What is being asked:
All records that follow are to be restated exactly.

[Records contained in a dataset]
-- ==== Sys2Proof/Laws/PerInstr.lean ====
section
/-! SUPPORT. Per instruction: its encoding is at most four words (its prefixes, its word, its second word), each of 32 bits (R28, R30, R31). -/

namespace Sys2Proof.Laws.Words

/-- At most n words, each of 32 bits. -/
def Fits (n : Nat) (ws : List Nat) : Prop := ws.length ≤ n ∧ ∀ w ∈ ws, w < 2 ^ 32

theorem Fits.append {m n : Nat} {a b : List Nat} (ha : Fits m a) (hb : Fits n b) : Fits (m + n) (a ++ b) := by
  refine ⟨by rw [List.length_append]; exact Nat.add_le_add ha.1 hb.1, fun w h => ?_⟩
  rcases List.mem_append.mp h with h | h
  · exact ha.2 w h
  · exact hb.2 w h

theorem Fits.pfx (p : Option Pfx) : Fits 1 (pfxW p) := by
  cases p with
  | none => exact ⟨by simp [pfxW], by simp [pfxW]⟩
  | some p =>
    refine ⟨by simp [pfxW], fun w h => ?_⟩
    have h1 := p.mr.isLt
    have h2 := p.rm.isLt
    have h3 := p.f4.isLt
    have h4 : p.mz.toNat ≤ 1 := by cases p.mz <;> simp
    have h5 : p.sat.toNat ≤ 1 := by cases p.sat <;> simp
    simp only [pfxW, wd, List.mem_singleton] at h
    omega

theorem Fits.imx (h : Option (BitVec 21)) : Fits 1 (imxW h) := by
  cases h with
  | none => exact ⟨by simp [imxW], by simp [imxW]⟩
  | some x =>
    refine ⟨by simp [imxW], fun w hw => ?_⟩
    have := x.isLt
    simp only [imxW, wd, List.mem_singleton] at hw
    omega

theorem Fits.one {a : Nat} (h : a < 2 ^ 32) : Fits 1 [a] := ⟨by simp, by simpa using h⟩

theorem Fits.two {a b : Nat} (h : a < 2 ^ 32) (g : b < 2 ^ 32) : Fits 2 [a, b] := ⟨by simp, by simp; omega⟩

theorem Fits.nil : Fits 0 [] := ⟨by simp, by simp⟩

theorem Fits.le {m n : Nat} {ws : List Nat} (h : Fits m ws) (hmn : m ≤ n) : Fits n ws := ⟨Nat.le_trans h.1 hmn, h.2⟩

/-- The encoding of the instruction fits in four words. -/
def Statement (i : Instr) : Prop := Fits 4 (encode i)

Task solution:
-- ==== Sys2Proof/Laws/PerInstr.lean ====
section
/-! SUPPORT. Per instruction: its encoding is at most four words (its prefixes, its word, its second word), each of 32 bits (R28, R30, R31). -/

namespace Sys2Proof.Laws.Words

/-- At most n words, each of 32 bits. -/
def Fits (n : Nat) (ws : List Nat) : Prop := ws.length ≤ n ∧ ∀ w ∈ ws, w < 2 ^ 32

theorem Fits.append {m n : Nat} {a b : List Nat} (ha : Fits m a) (hb : Fits n b) : Fits (m + n) (a ++ b) := by
  refine ⟨by rw [List.length_append]; exact Nat.add_le_add ha.1 hb.1, fun w h => ?_⟩
  rcases List.mem_append.mp h with h | h
  · exact ha.2 w h
  · exact hb.2 w h

theorem Fits.pfx (p : Option Pfx) : Fits 1 (pfxW p) := by
  cases p with
  | none => exact ⟨by simp [pfxW], by simp [pfxW]⟩
  | some p =>
    refine ⟨by simp [pfxW], fun w h => ?_⟩
    have h1 := p.mr.isLt
    have h2 := p.rm.isLt
    have h3 := p.f4.isLt
    have h4 : p.mz.toNat ≤ 1 := by cases p.mz <;> simp
    have h5 : p.sat.toNat ≤ 1 := by cases p.sat <;> simp
    simp only [pfxW, wd, List.mem_singleton] at h
    omega

theorem Fits.imx (h : Option (BitVec 21)) : Fits 1 (imxW h) := by
  cases h with
  | none => exact ⟨by simp [imxW], by simp [imxW]⟩
  | some x =>
    refine ⟨by simp [imxW], fun w hw => ?_⟩
    have := x.isLt
    simp only [imxW, wd, List.mem_singleton] at hw
    omega

theorem Fits.one {a : Nat} (h : a < 2 ^ 32) : Fits 1 [a] := ⟨by simp, by simpa using h⟩

theorem Fits.two {a b : Nat} (h : a < 2 ^ 32) (g : b < 2 ^ 32) : Fits 2 [a, b] := ⟨by simp, by simp; omega⟩

theorem Fits.nil : Fits 0 [] := ⟨by simp, by simp⟩

theorem Fits.le {m n : Nat} {ws : List Nat} (h : Fits m ws) (hmn : m ≤ n) : Fits n ws := ⟨Nat.le_trans h.1 hmn, h.2⟩

/-- The encoding of the instruction fits in four words. -/
def Statement (i : Instr) : Prop := Fits 4 (encode i)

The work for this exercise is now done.